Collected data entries
------------------------------------------------------------------------

-- ==== Sys2Proof/Syntax.lean ====
section
/-! DEFINITION. The commands of the block: one constructor per row of the opcode table, with what each carries from outside. A
lane `l` comes first where the row acts on one; the operands are those of the meanings, whose documents name them. -/

namespace Sys2Proof

open Machine
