-- ==== Sys2Proof/Machine/RegTable.lean ====
section
/-! DEFINITION. The register table: for every register of the map its page, offset, repetition, writable bits by access
code (18 R604) and reset value (18 R620), written from the register tables of spec/. -/

namespace Sys2Proof.Machine
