-- ==== Sys2Proof/Machine/RegsNav.lean ====
section
/-! DEFINITION. Names of the register fields of pages 0x8, 0x9, 0xa, 0xb, 0x10, 0x11, 0x20: byte address, lowest bit, width,
written from the register tables of spec/ (each docstring names the rule). -/

namespace Sys2Proof.Machine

------------------------------------------------------------------------

* WHAT IS EXPECTED: Scan the lines above for "lean", then copy every one that has it.

* WRITTEN ANSWER:
-- ==== Sys2Proof/Syntax.lean ====
-- ==== Sys2Proof/Machine/RegTable.lean ====
-- ==== Sys2Proof/Machine/RegsNav.lean ====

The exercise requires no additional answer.